MPagel opened this issue Dec 17, 2024 · 7 comments

Comments

@MPagel
Copy link

MPagel commented Dec 17, 2024

splitSql does not consider $$ or $LABEL$ to constitute valid code block toggles that are used in plpgsql (redshift and postgress).

e.g.

CREATE OR REPLACE PROCEDURE testproc (varchar(50)) AS $$
DECLARE
	i int DEFAULT 1;
BEGIN
	CREATE TABLE IF NOT EXISTS testtab (
			id INT NOT NULL DEFAULT i
			,data varchar(50) DEFAULT NULL
			)
	DISTSTYLE ALL;
	INSERT INTO testtab(id, data) VALUES(i,$1);
END; $$ LANGUAGE plpgsql;

is a valid single SQL statement

however splitSQL attempts to break the stored procedure into three separate statements
splitSql("CREATE OR REPLACE PROCEDURE testproc (varchar(50)) AS $$\nDECLARE\n\ti int DEFAULT 1;\nBEGIN\n\tCREATE TABLE IF NOT EXISTS testtab (\n\t\t\tid INT NOT NULL DEFAULT i\n\t\t\t,data varchar(50) DEFAULT NULL\n\t\t\t)\n\tDISTSTYLE ALL;\n\tINSERT INTO testtab(id, data) VALUES(i,$1);\nEND; $$ LANGUAGE plpgsql;\n")

[1] "CREATE OR REPLACE PROCEDURE testproc (varchar(50)) AS $$\nDECLARE\n\ti int DEFAULT 1"
[2] "BEGIN\n\tCREATE TABLE IF NOT EXISTS testtab (\n\t\t\tid INT NOT NULL DEFAULT i\n\t\t\t,data varchar(50) DEFAULT NULL\n\t\t\t)\n\tDISTSTYLE ALL;\n\tINSERT INTO testtab(id, data) VALUES(i,$1);\nEND;"
[3] "$$ LANGUAGE plpgsql"

If not using a DECLARE section, you get 2 total statements
[1] "CREATE OR REPLACE PROCEDURE testproc (varchar(50)) AS $$\nBEGIN\n\tCREATE TABLE IF NOT EXISTS testtab (\n\t\t\tid INT NOT NULL DEFAULT i\n\t\t\t,data varchar(50) DEFAULT NULL\n\t\t\t)\n\tDISTSTYLE ALL;\n\tINSERT INTO testtab(id, data) VALUES(1,$1);\nEND;"
[2] "$$ LANGUAGE plpgsql"

Then executing these leads to

com.amazon.redshift.util.RedshiftException: Unterminated dollar quote started at position nn in SQL CREATE OR REPLACE PROCEDURE ... i int DEFAULT 1;. Expected terminating $$

To test that it the original statement at top is valid, you can execute (using DBeaver, OmniDB, etc) that statement followed by

truncate testtab;
CALL testproc('abc');
select * from testtab;

id "data"
1 abc

insert into testtab values (2,'mno');
insert into testtab(data) values ('def');
insert into testtab(id) values (7);
select * from testtab;

id "data"
1 abc
2 mno
1 def
7 [NULL]

possibly relevant refs:
https://docs.aws.amazon.com/redshift/latest/dg/r_CREATE_PROCEDURE.html
https://www.postgresql.org/docs/current/sql-createprocedure.html

@MPagel
Copy link
Author

MPagel commented Dec 17, 2024

In order to handle $$ (but not $LABEL$) properly, I think boolean doubleDollar = false; String doubleDollarText = "$$"; needs to be inserted before

for (cursor = start; cursor < tokens.size(); cursor++) {

then add an else block into the if statement that follows (L42)

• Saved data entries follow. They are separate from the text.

-- ==== Sys2Proof/Laws/State.lean ====
section
/-!
SUPPORT. One lemma for each field and each named update of the state and of the drive side, true by `rfl`, so that no
later proof unfolds a record update.
-/

namespace Sys2Proof.Machine

/-! ### Updates of the state -/

@[simp] theorem State.csnRise_pending (s : State) : s.csnRise.pending = s.pending := rfl
@[simp] theorem State.csnRise_now (s : State) : s.csnRise.now = s.now := rfl
@[simp] theorem State.csnRise_inReset (s : State) : s.csnRise.inReset = s.inReset := rfl
@[simp] theorem State.csnRise_link (s : State) : s.csnRise.link = { s.link with csn := .high } := rfl
@[simp] theorem State.csnRise_conf (s : State) : s.csnRise.conf = s.conf := rfl
@[simp] theorem State.csnRise_records (s : State) : s.csnRise.records = s.records := rfl
@[simp] theorem State.csnRise_held (s : State) : s.csnRise.held = s.held := rfl
@[simp] theorem State.csnRise_lists (s : State) : s.csnRise.lists = s.lists := rfl
@[simp] theorem State.csnRise_monitors (s : State) : s.csnRise.monitors = s.monitors := rfl
@[simp] theorem State.csnRise_drive (s : State) : s.csnRise.drive = s.drive := rfl
@[simp] theorem State.csnRise_supply (s : State) : s.csnRise.supply = s.supply := rfl
@[simp] theorem State.csnRise_lines (s : State) : s.csnRise.lines = s.lines := rfl
@[simp] theorem State.csnRise_store (s : State) : s.csnRise.store = s.store := rfl
@[simp] theorem State.csnRise_pwmLeft (s : State) : s.csnRise.pwmLeft = s.pwmLeft := rfl
@[simp] theorem State.csnRise_freeCount (s : State) : s.csnRise.freeCount = s.freeCount := rfl

@[simp] theorem State.endFrame_pending (s : State) (r : Response) : (s.endFrame r).pending = s.pending := rfl
@[simp] theorem State.endFrame_now (s : State) (r : Response) : (s.endFrame r).now = s.now := rfl
@[simp] theorem State.endFrame_inReset (s : State) (r : Response) : (s.endFrame r).inReset = s.inReset := rfl
@[simp] theorem State.endFrame_link (s : State) (r : Response) :
    (s.endFrame r).link = { response := r, csn := .high } := rfl
@[simp] theorem State.endFrame_conf (s : State) (r : Response) : (s.endFrame r).conf = s.conf := rfl
@[simp] theorem State.endFrame_records (s : State) (r : Response) : (s.endFrame r).records = s.records := rfl
@[simp] theorem State.endFrame_held (s : State) (r : Response) : (s.endFrame r).held = s.held := rfl
@[simp] theorem State.endFrame_lists (s : State) (r : Response) : (s.endFrame r).lists = s.lists := rfl
@[simp] theorem State.endFrame_monitors (s : State) (r : Response) : (s.endFrame r).monitors = s.monitors := rfl
@[simp] theorem State.endFrame_drive (s : State) (r : Response) : (s.endFrame r).drive = s.drive := rfl
@[simp] theorem State.endFrame_supply (s : State) (r : Response) : (s.endFrame r).supply = s.supply := rfl
@[simp] theorem State.endFrame_lines (s : State) (r : Response) : (s.endFrame r).lines = s.lines := rfl
@[simp] theorem State.endFrame_store (s : State) (r : Response) : (s.endFrame r).store = s.store := rfl
@[simp] theorem State.endFrame_pwmLeft (s : State) (r : Response) : (s.endFrame r).pwmLeft = s.pwmLeft := rfl
@[simp] theorem State.endFrame_freeCount (s : State) (r : Response) : (s.endFrame r).freeCount = s.freeCount := rfl

@[simp] theorem State.putRecord_pending (s : State) (h : Handle) (r : Record) :
    (s.putRecord h r).pending = s.pending := rfl
@[simp] theorem State.putRecord_now (s : State) (h : Handle) (r : Record) : (s.putRecord h r).now = s.now := rfl
@[simp] theorem State.putRecord_inReset (s : State) (h : Handle) (r : Record) :
    (s.putRecord h r).inReset = s.inReset := rfl
@[simp] theorem State.putRecord_link (s : State) (h : Handle) (r : Record) : (s.putRecord h r).link = s.link := rfl
@[simp] theorem State.putRecord_conf (s : State) (h : Handle) (r : Record) : (s.putRecord h r).conf = s.conf := rfl
@[simp] theorem State.putRecord_records (s : State) (h : Handle) (r : Record) :
    (s.putRecord h r).records = s.records.set h r := rfl
@[simp] theorem State.putRecord_held (s : State) (h : Handle) (r : Record) : (s.putRecord h r).held = s.held := rfl
@[simp] theorem State.putRecord_lists (s : State) (h : Handle) (r : Record) : (s.putRecord h r).lists = s.lists := rfl
@[simp] theorem State.putRecord_monitors (s : State) (h : Handle) (r : Record) :
    (s.putRecord h r).monitors = s.monitors := rfl
@[simp] theorem State.putRecord_drive (s : State) (h : Handle) (r : Record) : (s.putRecord h r).drive = s.drive := rfl
@[simp] theorem State.putRecord_supply (s : State) (h : Handle) (r : Record) :
    (s.putRecord h r).supply = s.supply := rfl
@[simp] theorem State.putRecord_lines (s : State) (h : Handle) (r : Record) : (s.putRecord h r).lines = s.lines := rfl
@[simp] theorem State.putRecord_store (s : State) (h : Handle) (r : Record) : (s.putRecord h r).store = s.store := rfl
@[simp] theorem State.putRecord_pwmLeft (s : State) (h : Handle) (r : Record) :
    (s.putRecord h r).pwmLeft = s.pwmLeft := rfl
@[simp] theorem State.putRecord_freeCount (s : State) (h : Handle) (r : Record) :
    (s.putRecord h r).freeCount = s.freeCount := rfl

@[simp] theorem State.insertOn_pending (s : State) (c : Ch) (h : Handle) : (s.insertOn c h).pending = s.pending := rfl
@[simp] theorem State.insertOn_now (s : State) (c : Ch) (h : Handle) : (s.insertOn c h).now = s.now := rfl
@[simp] theorem State.insertOn_inReset (s : State) (c : Ch) (h : Handle) : (s.insertOn c h).inReset = s.inReset := rfl
@[simp] theorem State.insertOn_link (s : State) (c : Ch) (h : Handle) : (s.insertOn c h).link = s.link := rfl
@[simp] theorem State.insertOn_conf (s : State) (c : Ch) (h : Handle) : (s.insertOn c h).conf = s.conf := rfl
@[simp] theorem State.insertOn_records (s : State) (c : Ch) (h : Handle) : (s.insertOn c h).records = s.records := rfl
@[simp] theorem State.insertOn_held (s : State) (c : Ch) (h : Handle) : (s.insertOn c h).held = s.held := rfl
@[simp] theorem State.insertOn_lists (s : State) (c : Ch) (h : Handle) :
    (s.insertOn c h).lists = s.lists.set c (listInsert (fun y => s.records[y].rank) h s.lists[c]) := rfl
@[simp] theorem State.insertOn_monitors (s : State) (c : Ch) (h : Handle) :
    (s.insertOn c h).monitors = s.monitors := rfl
@[simp] theorem State.insertOn_drive (s : State) (c : Ch) (h : Handle) : (s.insertOn c h).drive = s.drive := rfl
@[simp] theorem State.insertOn_supply (s : State) (c : Ch) (h : Handle) : (s.insertOn c h).supply = s.supply := rfl
@[simp] theorem State.insertOn_lines (s : State) (c : Ch) (h : Handle) : (s.insertOn c h).lines = s.lines := rfl
@[simp] theorem State.insertOn_store (s : State) (c : Ch) (h : Handle) : (s.insertOn c h).store = s.store := rfl
@[simp] theorem State.insertOn_pwmLeft (s : State) (c : Ch) (h : Handle) : (s.insertOn c h).pwmLeft = s.pwmLeft := rfl
@[simp] theorem State.insertOn_freeCount (s : State) (c : Ch) (h : Handle) :
    (s.insertOn c h).freeCount = s.freeCount := rfl

@[simp] theorem State.removeFrom_pending (s : State) (c : Ch) (h : Handle) :
    (s.removeFrom c h).pending = s.pending := rfl
@[simp] theorem State.removeFrom_now (s : State) (c : Ch) (h : Handle) : (s.removeFrom c h).now = s.now := rfl
@[simp] theorem State.removeFrom_inReset (s : State) (c : Ch) (h : Handle) :
    (s.removeFrom c h).inReset = s.inReset := rfl
@[simp] theorem State.removeFrom_link (s : State) (c : Ch) (h : Handle) : (s.removeFrom c h).link = s.link := rfl
@[simp] theorem State.removeFrom_conf (s : State) (c : Ch) (h : Handle) : (s.removeFrom c h).conf = s.conf := rfl
@[simp] theorem State.removeFrom_records (s : State) (c : Ch) (h : Handle) :
    (s.removeFrom c h).records = s.records := rfl
@[simp] theorem State.removeFrom_held (s : State) (c : Ch) (h : Handle) : (s.removeFrom c h).held = s.held := rfl
@[simp] theorem State.removeFrom_lists (s : State) (c : Ch) (h : Handle) :
    (s.removeFrom c h).lists = s.lists.set c (s.lists[c].filter (fun y => y ≠ h)) := rfl
@[simp] theorem State.removeFrom_monitors (s : State) (c : Ch) (h : Handle) :
    (s.removeFrom c h).monitors = s.monitors := rfl
@[simp] theorem State.removeFrom_drive (s : State) (c : Ch) (h : Handle) : (s.removeFrom c h).drive = s.drive := rfl
@[simp] theorem State.removeFrom_supply (s : State) (c : Ch) (h : Handle) :
    (s.removeFrom c h).supply = s.supply := rfl
@[simp] theorem State.removeFrom_lines (s : State) (c : Ch) (h : Handle) : (s.removeFrom c h).lines = s.lines := rfl
@[simp] theorem State.removeFrom_store (s : State) (c : Ch) (h : Handle) : (s.removeFrom c h).store = s.store := rfl
@[simp] theorem State.removeFrom_pwmLeft (s : State) (c : Ch) (h : Handle) :
    (s.removeFrom c h).pwmLeft = s.pwmLeft := rfl
@[simp] theorem State.removeFrom_freeCount (s : State) (c : Ch) (h : Handle) :
    (s.removeFrom c h).freeCount = s.freeCount := rfl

else if (token.text.equals(doubleDollarText)) {
  if (doubleDollar) { // closing an open block
    lastPop = nestStack.pop();
  } else { // open a $$ block
    nestStack.push(token.text);
  }
  doubleDollar = !(doubleDollar); //toggle
}

This has not been tested, and I don't know if the BEGIN/CASE and END logic would need to be altered.

@MPagel
Copy link
Author

MPagel commented Dec 18, 2024

my workaround for now is to use a modified version of N3C's parse_sql function to do the splitting of one query from the next, rather than using DatabaseConnector::executeSQL. Then I overrode executeSQL by adding a noSplit with default value FALSE to the function parameters and added a block between lines 416 and 417
https://github.com/OHDSI/DatabaseConnector/blob/46eb774beae80714efa7a6ad39558c478ceb597c/R/Sql.R#L416

  if (noSplit) { 
    sqlStatements <- sql 
  } else {
    sqlStatements <- SqlRender::splitSql(sql)
  }

@schuemie
Copy link
Member

The main purpose of SqlRender is to translate from one SQL dialect (OHDSISql) to others. splitSql() is mostly a convenience function for afterwards. I don't think the RedShift SQL you're referring to is the result of a translation?

@MPagel
Copy link
Author

MPagel commented Dec 19, 2024

The code that I'm trying to wrap into a procedure/function is from N3C's phenotype scripts, which I believe was the result of code translated from T-SQL.

Further, N3C uses the OHDSI DatabaseConnector package to execute the queries by way of executeSql. executeSql calls SqlRender::splitSql, which is why I posted here. I will see if I can bypass the call out to splitSql by calling lowLevelExecuteSql instead of executeSql, seeing as I've already done the SQL splitting.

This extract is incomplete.